Ron Paul, meanwhile, has a long-term plan to disrupt Romney's smooth sailing toward the convention. Since 2008, his young, energized supporters have shown a penchant for organizing in overlooked places, and if Paul scratches and claws for enough votes along the way, the GOP race could still be interesting well into spring.

Republican Party officials wanted it this way.

After seeing Barack Obama and Hillary Clinton wage a long primary war that brought more national attention to them than to the already-anointed John McCain, the Republican National Committee adopted new rules in August aimed at prolonging the Republican race. Under pressure from the RNC, most state Republican parties began awarding their delegates on a proportional basis. A win in Texas's Super Tuesday (March 6) primary, for instance, won't be worth all of the state's 152 bound delegates; it will likely be worth fewer than half.

If the race is to drag on, at least a small handful of candidates will have to keep running, if only to siphon votes and delegates away from Romney, or from any other late-emerging front-runner. Since a candidate will need a majority, someone has to keep the front-runner's total below 50 percent.

And the also-rans will have to keep also-running competitively. Some states require candidates to win 15 percent of the vote, statewide and within congressional districts, to win any delegates at all.

Which means it could be in Paul's interest for other candidates to stay in, and stay active.

What would Paul, the leading candidate to force a drawn-out primary, gain from dragging things all the way to the convention? For one, a voice in the party.

Paul was not invited to speak at the 2008 convention in St. Paul, Minn., and he said party officials told him he would need to be chaperoned if he set foot in the building. So Paul instead held a counter-convention the day before John McCain accepted the GOP nomination, drawing upward of 12,000 of his disillusioned supporters to the Target Center in Minneapolis.

This year, if Paul wins a plurality of delegates from five states in 2012, he will meet the qualification for having his name read aloud at the Tampa convention as a candidate for the nomination and could secure a high-profile speaking slot.

"If we don't pull it off, and we're not in first place, yes, that would be a good goal," Paul said, before the New Hampshire vote, of appearing and speaking at the Tampa convention. "I run to win, and I have won a lot, but we also want to help direct the party and the country in a certain way, so that would be a very positive strategy to have an influence in the party."

Paul is poised to stretch the GOP race longer than any other candidate, other than Romney. His campaign has said it raised $13 million in the fourth quarter of 2012, and Paul clearly has a long-term strategy for delegate accumulation,  ABC's Jonathan Karl has reported. Paul's campaign has already spent money on direct mail in Louisiana, Nevada, Maine, Colorado, Washington and North Dakota.

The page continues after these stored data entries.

/-! ### Reasons to stop -/

/-- Why the machine stops with a fault. -/
inductive Fault where
  /-- A store of a general core to a physical address at which the device has no memory (R10, R21). Safe. -/
  | physAddr
  deriving DecidableEq, Repr

/-- Why an instruction has no meaning. -/
inductive Refusal where
  /-- An arm of exec that has no meaning yet; raised by exec alone. Safe. -/
  | notModelled (mnemonic : String)
  /-- A scalar instruction given to exec while State.cur names no fragment; step never does this.
  Safe. -/
  | noFragment
  /-- A lane instruction given to exec while State.laneCur names no executing run; step never does
  this. Safe. -/
  | noRun
  /-- Bytes at a tagged start that are not an instruction, because memory was rewritten under an
  executable mapping; the scanner never maps such bytes (R76). Safe. -/
  | notInstruction (reason : Reason)
  deriving DecidableEq, Repr

/-- What a step answers. -/
abbrev Out (σ : Type) := Host.Outcome σ Fault Refusal

/-! ### Warps -/

/-- The access paths (R22). -/
inductive Path where
  | sh | sc | sp | cp | fb | eq
  deriving DecidableEq, Repr

/-- A path code (R22). -/
def pathOfCode : Nat → Path
  | 0 => .sh | 1 => .sc | 2 => .sp | 3 => .cp | 4 => .fb | _ => .eq

/-- A split on a fragment's join list: the join address and the mask at the split (R109). -/
structure Split where
  join   : Word
  origin : Word
  deriving DecidableEq, Repr

/-- The three words of a lane slot (R60), and whether its fetch met uncorrectable data (log 84). -/
structure Slot where
  w0 : Nat
  w1 : Nat
  w2 : Nat
  lost : Bool := false
  deriving DecidableEq, Repr

/-- An entry of the run queue (R112). `code` holds the run's slots as they were fetched at the LRUN:
a later unmapping does not reach them (R75). `seq` numbers the warp's runs in the order in which they
were enqueued and `lev` is the trap level at that moment (R318); both are the model's. DEDUCED: log 9. -/
structure RunEntry where
  run   : Nat
  code  : List Slot
  await : Nat
  mask  : Word
  args  : List Word
  seq   : Nat
  lev   : Nat
  deriving DecidableEq, Repr

/-- An entry of a TRQ (R317, R324). -/
structure TrqEntry where
  valid   : Bool
  skip    : Bool
  trapped : Bool
  entry   : RunEntry
  deriving DecidableEq, Repr

/-- The bank of a trap level (R314, R324). `slot` is the fragment that runs the handler and `prev`
its handler level before the trap; both are the model's. -/
structure Bank where
  tcause : Word
  tret   : Word
  tval   : Word
  tvalh  : Word
  tmask  : Word
  trq    : List TrqEntry
  slot   : Nat
  prev   : Nat
  deriving DecidableEq, Repr

/-- A trap that waits to be taken (R315, R316): its cause, lanes, value, whether a class 10 access
was a write, the level and the number of its request, the request's token if it has one, and, for a
lane trap, the discarded run. -/
structure Pending where
  id    : Nat
  token : Option Nat
  cause : Nat
  mask  : Word
  tval  : DWord
  write : Bool
  lev   : Nat
  run   : Option RunEntry
  deriving DecidableEq, Repr

/-- The memory levels that a local access names (R153). -/
inductive Space where
  | shared | scratch | spill
  deriving DecidableEq, Repr

/-- The atomic operations (R157). -/
inductive AtomOp where
  | add | min | max | and | or | xor | xchg | cas
  deriving DecidableEq, Repr

/-- One lane's part of a request: its lane, its address, its data, the second datum of a CAS, and
the words of a granule. For GATH and SCAT, `x` is the physical address. -/
structure LaneItem where
  lane : Nat
  addr : DWord
  x    : DWord
  y    : DWord
  ws   : List Word := []
  deriving DecidableEq, Repr

/-- One register write of a result that has been performed and has not landed (R122). -/
inductive Land where
  | vreg (lane r : Nat) (v : Word)
  | preg (lane p : Nat) (v : Bool)
  | sreg (r : Nat) (v : Word)
  deriving DecidableEq, Repr

/-! ### Copies (R161 to R190) -/

/-- An end of a transfer: on chip, or in main memory at a virtual address. -/
inductive End where
  | chip (sp : Space) (off : Nat)
  | main (va : Nat)
  deriving DecidableEq, Repr

/-- A tile handle's binding (R162, R165): the layout record without its PTR, and the base. -/
structure TileBind where
  base  : Nat
  esz   : Nat
  outer : Nat
  inner : Nat
  swz   : Nat
  ex    : Nat
  ey    : Nat
  ez    : Nat
  tx    : Nat
  ty    : Nat
  tz    : Nat
  bx    : Nat
  byy   : Nat
  sy    : Nat
  sz    : Nat
  deriving DecidableEq, Repr

/-- A tap of a stencil table (R186). -/
structure Tap where
  dz : Int
  dy : Int
  dx : Int
  w  : Word
  deriving DecidableEq, Repr

/-- A bound stencil table (R186, R187): its kind, its dimensions and the taps of classes 0 to 7. -/
structure Stencil where
  prolong : Bool
  dims    : Nat
  taps    : List (List Tap)
  deriving DecidableEq, Repr

/-- A linear or tiled transfer (R168). Its units are words of 4 bytes, or elements of the tile that
`tile` binds and numbers; `start` is the progress from which it runs or resumed, and `done` lists the
destination granules written since, which may be in any order (R174); `saved` holds the units whose source bytes the
transfer has itself overwritten since, with what they read (R168). -/
structure Piece where
  dst   : End
  src   : End
  tile  : Option (TileBind × Nat)
  size  : Nat
  start : Nat
  done  : List Nat
  saved : AMap Nat := []
  deriving DecidableEq, Repr

/-- A descriptor ring (R166, R168): where it is, start, count and length, the records performed, the
bytes they moved, and the record under way. -/
structure Ring where
  at_   : End
  start : Nat
  count : Nat
  len   : Nat
  pos   : Nat
  bytes : Nat
  cur   : Option Piece
  deriving DecidableEq, Repr

/-- One level of a transfer (R182): format, extents and strides. -/
structure Grid3 where
  fmt : Nat
  nx  : Nat
  ny  : Nat
  nz  : Nat
  sy  : Nat
  sz  : Nat
  deriving DecidableEq, Repr

/-- A level transfer (R181 to R184): kind 0 restrict, 1 prolong, 2 inject; the captured table; the
destination points written; and, in add mode, the next point's result, once it is computed and not yet
written (R189). -/
structure Level where
  kind  : Nat
  add   : Bool
  dst   : End
  src   : End
  dg    : Grid3
  sg    : Grid3
  bnd   : Nat
  table : List (List Tap)
  pos   : Nat
  held  : Option Nat := none
  deriving DecidableEq, Repr

/-- A relabel-reduce of a forest (R244, R245): fn, element type, forest, ends; once it has taken its
place in the linear order, the root of every element and the roots in increasing order; the source
elements read, the classes' accumulators, and the destination granules written with their bytes. -/
structure EqRel where
  fn      : Nat
  et      : Nat
  forest  : Nat
  serial  : Nat
  dst     : End
  src     : End
  roots   : Option (List Nat)
  classes : List Nat
  pos     : Nat
  acc     : AMap Nat
  done    : List Nat
  bytes   : Nat
  deriving DecidableEq, Repr

/-- What a command of the copy unit, or of an equivalence engine, does. -/
inductive CopyWork where
  | piece (p : Piece)
  | ring (r : Ring)
  | level (l : Level)
  | eqrel (e : EqRel)
  deriving DecidableEq, Repr

/-- Whether a copy runs, has stopped at a translation fault that the supervisor has not yet answered
(R179), or has failed with STATUS, FAULT and FADDR (R172). -/
inductive CopyStop where
  | running
  | faulted (cause va : Nat)
  | failed (status cause faddr : Nat)
  deriving DecidableEq, Repr

/-- A command of the copy unit (R168, R170): its work, its MODE, the slot of its completion record,
and the barrier it arrives at. -/
structure CopyCmd where
  work : CopyWork
  mode : Nat
  slot : Option (Space × Nat)
  bar  : Option Nat
  stop : CopyStop
  deriving DecidableEq, Repr

/-! ### The matrix array (R191 to R211) -/

/-- A format block (R197). -/
structure FmtBlock where
  af  : Nat
  bf  : Nat
  gl  : Nat
  ph  : Nat
  at_ : Bool
  df  : Nat
  asc : Nat
  azp : Nat
  bsc : Nat
  bzp : Nat
  tix : Nat
  deriving DecidableEq, Repr

/-- A matrix operation's work (R200 to R202, R207): tiles, slots and offsets as the instruction names
them; a handle's binding and tile index as captured at issue (R177). -/
inductive MWork where
  | mld (t : Nat) (col : Bool) (sp : Space) (off : Nat)
  | mst (t : Nat) (sp : Space) (off : Nat)
  | mzero (t : Nat)
  | mbl (slot off : Nat)
  | mblTile (slot : Nat) (b : TileBind) (n : Nat)
  | mma (acc t slot : Nat) (f : FmtBlock)
  | mmaTile (acc : Nat) (b : TileBind) (n slot : Nat) (f : FmtBlock)
  | drain (acc off df : Nat)
  | drainTile (acc t df : Nat)
  deriving DecidableEq, Repr

/-- An unretired operation of an array (R203): its number, warp and grant, the physical slots that the
logical ones name on the leader and on a pair's follower, its progress in units, its batch once
closed, the operand granules of its handle fetched so far, the MOPF count and the CP position at its
issue, its trap level, what it will set in MSTAT, an unanswered translation fault, the address of one that
the supervisor has declined, and whether it is to retire without effect (R209). -/
structure MOp where
  id      : Nat
  w       : Nat
  session : Nat
  phys    : List Nat
  pair    : Option Nat
  fphys   : List Nat
  work    : MWork
  unit    : Nat
  batch   : Option Nat
  img     : AMap Nat
  epoch   : Nat
  cp      : Nat
  lev     : Nat
  flags   : Nat
  fault   : Option (Nat × Nat)
  declined : Option Nat := none
  dead    : Bool
  deriving DecidableEq, Repr

/-- The first failure of a warp's operations that no MWAIT has reported (R209). -/
structure MFail where
  batch : Option Nat
  cause : Nat
  tval  : Nat
  deriving DecidableEq, Repr

/-- Bytes that an operation reads or writes and that the owner may not touch before an MWAIT that
covers it (R33, R204): the operation's batch; once one has covered it, the number below which the warp's requests were
issued before that MWAIT; and where the bytes start and how many they are. -/
structure MTouch where
  batch : Option Nat
  below : Option Nat
  at_   : End
  len   : Nat
  deriving DecidableEq, Repr

/-- An entry of an array's owner queue (R193): the warp and its fragment, the slots wanted, the status
register, the pair form, the leader core of a pair's second grant, and whether a resumed owner
reacquires (R211). -/
structure MWaiter where
  w      : Nat
  slot   : Nat
  n      : Nat
  d      : Nat
  pair   : Bool
  leader : Option Nat
  resume : Bool
  deriving DecidableEq, Repr

/-- Ownership of an array (R193 to R195): the warp, the number of the grant, the physical slots, the
partner cores of a pair, whether the whole grant is complete, and whether MREL has ended it while the
pair's last operations still run. -/
structure MHold where
  w        : Nat
  session  : Nat
  phys     : List Nat
  follower : Option Nat
  leader   : Option Nat
  ready    : Bool
  released : Bool
  deriving DecidableEq, Repr

/-- Saved contents of an array for a grant (R211): tiles by number, reserved slots in order. -/
structure MStore where
  tiles : AMap UMem
  slots : List UMem
  deriving DecidableEq, Repr

/-- What a pre-empted owner's image holds of the arrays (R211). -/
structure MImage where
  n        : Nat
  leader   : MStore
  follower : Option MStore
  ops      : List MOp
  deriving DecidableEq, Repr

/-- A core's matrix array (R192, R193, R203): owner, owner queue, stores and the grant that their
contents belong to, contents that a later grant finds, and the unretired operations in issue order. -/
structure MArray where
  hold    : Option MHold
  waiters : List MWaiter
  tiles   : AMap UMem
  slots   : AMap UMem
  cur     : Nat
  inits   : List (Nat × MStore)
  ops     : List MOp
  nextOp  : Nat
  deriving DecidableEq, Repr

If a single candidate fails to win 1,144 delegates, convention mayhem will likely ensue, and the nomination process will become a maze of state-party rules about when delegates are released from their binding and how strictly they're bound. Arizona's state law, for instance, requires delegates to use their "best efforts" to support the statewide winner. In Illinois, campaigns select their delegates and in the past have asked them to sign pledges of support-but it's not entirely clear whether those pledges are binding.

The big day to watch is March 6 - Super Tuesday - when 22 percent of all delegates will be won or lost. By the end of the day, states will have allocated more than half of the 1,144 needed for a single candidate to win the nomination.

If Paul and Santorum, Paul and Perry, Paul and Huntsman, or some other surprise combination of candidates has hung around long enough to keep Romney below 50 percent after Super Tuesday, the firewall date of the Republican primary is June 5, when California, South Dakota, New Mexico , Montana and New Jersey all vote. Only Utah will follow them.

But there's no guarantee anyone will seal the nomination before the Tampa convention. More than 20 percent of all GOP delegates are unbound, and not up for grabs in any primary.

If that happens, campaigns will sweet-talk those unbound delegates and the GOP race will look a lot like the Democratic race in 2008: long and complicated.